ACTION ITEM: Go through the records below and show every line with the string "SlotSample".

Collected data:
/-- R213 (07): the register words of DTS. -/
def rowsDTS : List RegRow := [
  ⟨0x240000, [], true, 0, [⟨0, 1, .t, false, false, 0⟩, ⟨8, 5, .t, false, false, 0xe⟩]⟩,
  ⟨0x240004, [], true, 0, [⟨0, 32, .t, false, false, 0x2790000⟩]⟩,
  ⟨0x240008, [], true, 0, [⟨0, 32, .t, false, false, 0x1000000⟩]⟩,
  ⟨0x24000c, [], true, 0, [⟨0, 32, .t, false, false, 0⟩]⟩,
  ⟨0x240010, [], true, 0, [⟨0, 16, .t, false, false, 0x10⟩]⟩,
  ⟨0x240030, [], true, 0, [⟨0, 2, .t, false, false, 0⟩, ⟨4, 4, .t, false, false, 2⟩, ⟨8, 16, .t, false, false, 0x140⟩]⟩,
  ⟨0x240034, [], true, 0, [⟨0, 24, .t, true, true, 0x400000⟩]⟩,
  ⟨0x240038, [], true, 0, [⟨0, 4, .t, false, false, 1⟩]⟩,
  ⟨0x240040, [], false, 0, [⟨24, 8, .st, false, false, 0⟩, ⟨0, 1, .st, false, false, 0⟩, ⟨1, 1, .st, false, false, 0⟩, ⟨2, 1, .st, false, false, 0⟩, ⟨3, 1, .st, false, false, 0⟩, ⟨4, 1, .st, false, false, 0⟩]⟩,
  ⟨0x240044, [], false, 0, [⟨0, 32, .ro, false, false, 0x1000000⟩]⟩,
  ⟨0x240048, [], false, 0, [⟨0, 32, .ro, false, false, 0x2790000⟩]⟩,
  ⟨0x240050, [], false, 0, [⟨0, 32, .ro, false, false, 0⟩]⟩,
  ⟨0x240054, [], false, 0, [⟨0, 21, .ro, false, false, 0⟩, ⟨24, 8, .ro, false, false, 0⟩]⟩,
  ⟨0x240058, [], false, 1, [⟨0, 32, .ro, false, false, 0⟩]⟩,
  ⟨0x24005c, [], false, 2, [⟨0, 16, .ro, false, false, 0⟩]⟩,
  ⟨0x240060, [], false, 0, [⟨0, 16, .ro, false, false, 0x8000⟩, ⟨16, 16, .ro, false, false, 0⟩]⟩,
  ⟨0x240064, [], false, 0, [⟨0, 16, .ro, false, false, 0x8000⟩, ⟨16, 16, .ro, false, false, 0x8000⟩]⟩,
  ⟨0x240070, [], false, 0, [⟨0, 32, .ro, false, false, 0⟩]⟩,
  ⟨0x240074, [], false, 0, [⟨0, 32, .ro, false, false, 0⟩]⟩,
  ⟨0x240078, [], false, 0, [⟨0, 32, .ro, false, false, 0⟩]⟩,
  ⟨0x24007c, [], false, 0, [⟨0, 32, .ro, false, false, 0⟩]⟩,
  ⟨0x240100, [], false, 0, [⟨0, 16, .rw, false, false, 0⟩]⟩,
  ⟨0x240104, [], false, 1, [⟨0, 32, .ro, false, false, 0⟩]⟩,
  ⟨0x240108, [], false, 2, [⟨0, 8, .ro, false, false, 0⟩]⟩,
  ⟨0x24010c, [], false, 1, [⟨0, 32, .ro, false, false, 0⟩]⟩,
  ⟨0x240110, [], false, 2, [⟨0, 8, .ro, false, false, 0⟩]⟩,
  ⟨0x240114, [], false, 0, [⟨0, 16, .ro, false, false, 0x8000⟩]⟩,
  ⟨0x240020, [(8, 2)], true, 0, [⟨0, 16, .t, false, false, 0⟩, ⟨16, 16, .t, false, false, 0⟩]⟩,
  ⟨0x240024, [(8, 2)], true, 0, [⟨0, 4, .t, false, false, 0⟩, ⟨8, 1, .t, false, false, 0⟩]⟩]

/-- R247 (08): the register words of AAR. -/
def rowsAAR : List RegRow := [
  ⟨0x250008, [], false, 0, [⟨24, 8, .st, false, false, 0⟩, ⟨0, 1, .st, false, false, 0⟩, ⟨1, 1, .st, false, false, 0⟩, ⟨2, 1, .st, false, false, 0⟩, ⟨3, 1, .st, false, false, 0⟩, ⟨4, 1, .st, false, false, 0⟩, ⟨5, 1, .st, false, false, 0⟩]⟩,
  ⟨0x25000c, [], false, 0, [⟨0, 10, .ro, false, false, 0⟩, ⟨16, 5, .ro, false, false, 0⟩]⟩,
  ⟨0x250010, [], false, 0, [⟨0, 32, .ro, false, false, 0⟩]⟩,
  ⟨0x250000, [(4, 2)], true, 0, [⟨0, 4, .t, false, false, 0xa⟩, ⟨4, 1, .t, false, false, 1⟩]⟩,
  ⟨0x250400, [(64, 32)], true, 0, [⟨0, 1, .t, false, false, 0⟩, ⟨1, 2, .t, false, false, 0⟩, ⟨8, 7, .t, false, false, 1⟩]⟩,
  ⟨0x250404, [(64, 32)], true, 0, [⟨0, 11, .t, false, false, 0⟩, ⟨16, 11, .t, false, false, 0⟩]⟩,
  ⟨0x250408, [(64, 32)], true, 0, [⟨0, 8, .t, false, false, 0⟩, ⟨8, 8, .t, false, false, 0⟩, ⟨16, 8, .t, false, false, 0⟩]⟩,
  ⟨0x25040c, [(64, 32)], true, 0, [⟨0, 12, .t, false, false, 0⟩, ⟨16, 12, .t, false, false, 0⟩]⟩,
  ⟨0x250410, [(64, 32)], true, 0, [⟨0, 12, .t, false, false, 0⟩]⟩,
  ⟨0x250414, [(64, 32)], true, 0, [⟨0, 12, .t, false, false, 0⟩, ⟨16, 12, .t, false, false, 0⟩]⟩,
  ⟨0x250418, [(64, 32)], true, 0, [⟨0, 12, .t, false, false, 0⟩]⟩,
  ⟨0x250420, [(64, 32), (4, 4)], true, 0, [⟨0, 12, .t, false, false, 0⟩, ⟨16, 13, .t, false, false, 0⟩]⟩,
  ⟨0x250430, [(64, 32)], false, 0, [⟨0, 2, .lv, false, false, 0⟩, ⟨2, 2, .lv, false, false, 0⟩, ⟨16, 12, .ro, false, false, 0⟩]⟩,
  ⟨0x250434, [(64, 32)], false, 0, [⟨0, 32, .ro, false, false, 0⟩]⟩,
  ⟨0x250438, [(64, 32)], false, 0, [⟨0, 32, .ro, false, false, 0⟩]⟩,
  ⟨0x250c00, [(32, 32)], false, 0, [⟨0, 32, .ro, false, false, 0⟩]⟩,
  ⟨0x250c04, [(32, 32)], false, 0, [⟨0, 32, .ro, false, false, 0⟩]⟩,
  ⟨0x250c08, [(32, 32)], false, 0, [⟨0, 32, .ro, false, false, 0⟩]⟩,
  ⟨0x250c0c, [(32, 32)], false, 0, [⟨0, 32, .ro, false, false, 0⟩]⟩,
  ⟨0x250c10, [(32, 32)], false, 0, [⟨0, 32, .ro, false, false, 0⟩]⟩,
  ⟨0x250c14, [(32, 32)], false, 0, [⟨0, 32, .ro, false, false, 0⟩]⟩,
  ⟨0x250c18, [(32, 32)], false, 0, [⟨0, 32, .ro, false, false, 0⟩]⟩,
  ⟨0x250c1c, [(32, 32)], false, 0, [⟨0, 32, .ro, false, false, 0⟩]⟩]
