/-- R149 (05): one slot sample of a look: both polarisations, their gain codes and whether it is touched (R141). -/
structure SlotSample where
  sweep : Nat
  slot : Nat
  /-- R103: of a pluck's look -/
  pluck : Bool := false
  /-- R155, R171: the instant it came to its block -/
  arrivedAt : Nat := 0
  /-- slot sample index p -/
  p : Nat
  xr : Int
  xi : Int
  yr : Int
  yi : Int
  gx : Nat
  gy : Nat
  touched : Bool
  /-- R152: invalid by PCM (p + LEN > W) -/
  edge : Bool := false
  /-- R157: the polarisation is absent -/
  noX : Bool := false
  noY : Bool := false
  /-- R167, R98: the sample falls in a DARK or COLLIDED span -/
  dark : Bool := false
  collided : Bool := false
  deriving DecidableEq, Repr

/-- CHN (05): slot samples on their way to PCM. -/
structure Chn where
  /-- R76, R149: the instants at which the lanes' oscillators were zero last -/
  ncoFrom : List Nat := List.replicate 8 0
  /-- samples of chirped looks awaiting compression -/
  samples : List SlotSample := []
  deriving DecidableEq, Repr

/-- PCM (05). -/
structure Pcm where
  /-- samples delivered to PHS (R152) -/
  outs : List SlotSample := []
  deriving DecidableEq, Repr

/-- R162 (05): the state of one slot at one position. -/
structure SlotState where
  /-- o_k, int24 -/
  o : Int := 0
  /-- s_k, uint16 -/
  sk : BitVec 16 := 0
  /-- m_k, uint32 (R160) -/
  m : Nat := 0
  /-- th, uint16 turns (R156) -/
  th : BitVec 16 := 0
  /-- R164: the slot is seeded -/
  seeded : Bool := false
  /-- R163: fast-acquisition looks remaining -/
  fast : Nat := 0
  /-- R165: consecutive valid looks with w < 4 -/
  faded : Nat := 0
  deriving DecidableEq, Repr

/-- R162 (05): the state of one position. -/
structure PosState where
  pos : Nat
  /-- the running series value, uint16 turns -/
  s : BitVec 16 := 0
  /-- s has been seeded (R164) -/
  seeded : Bool := false
  /-- the previous output, int16 -/
  inc : Int := 0
  /-- consecutive looks that were bad or had w = 0 -/
  run : Nat := 0
  /-- R68, R168: outputs are INV up to this sweep, inclusive -/
  invTo : Option Nat := none
  /-- R186: no sample has been given since the position was seated -/
  fresh : Bool := true
  slots : List SlotState := List.replicate 8 {}
  deriving DecidableEq, Repr

/-- R169 (05): a position sample on its way to PFL; none is the invalid code. -/
structure PosSample where
  sweep : Nat
  slot : Nat
  pos : Nat
  fireT : Nat
  /-- 16-bit increment, 0x8000 when invalid -/
  value : BitVec 16
  /-- R186: the position was re-seeded or re-seated -/
  reset : Bool
  dark : Bool
  isPartial : Bool
  late : Bool
  collided : Bool
  deriving DecidableEq, Repr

RESPONSE AREA:
structure SlotSample where
  samples : List SlotSample := []
  outs : List SlotSample := []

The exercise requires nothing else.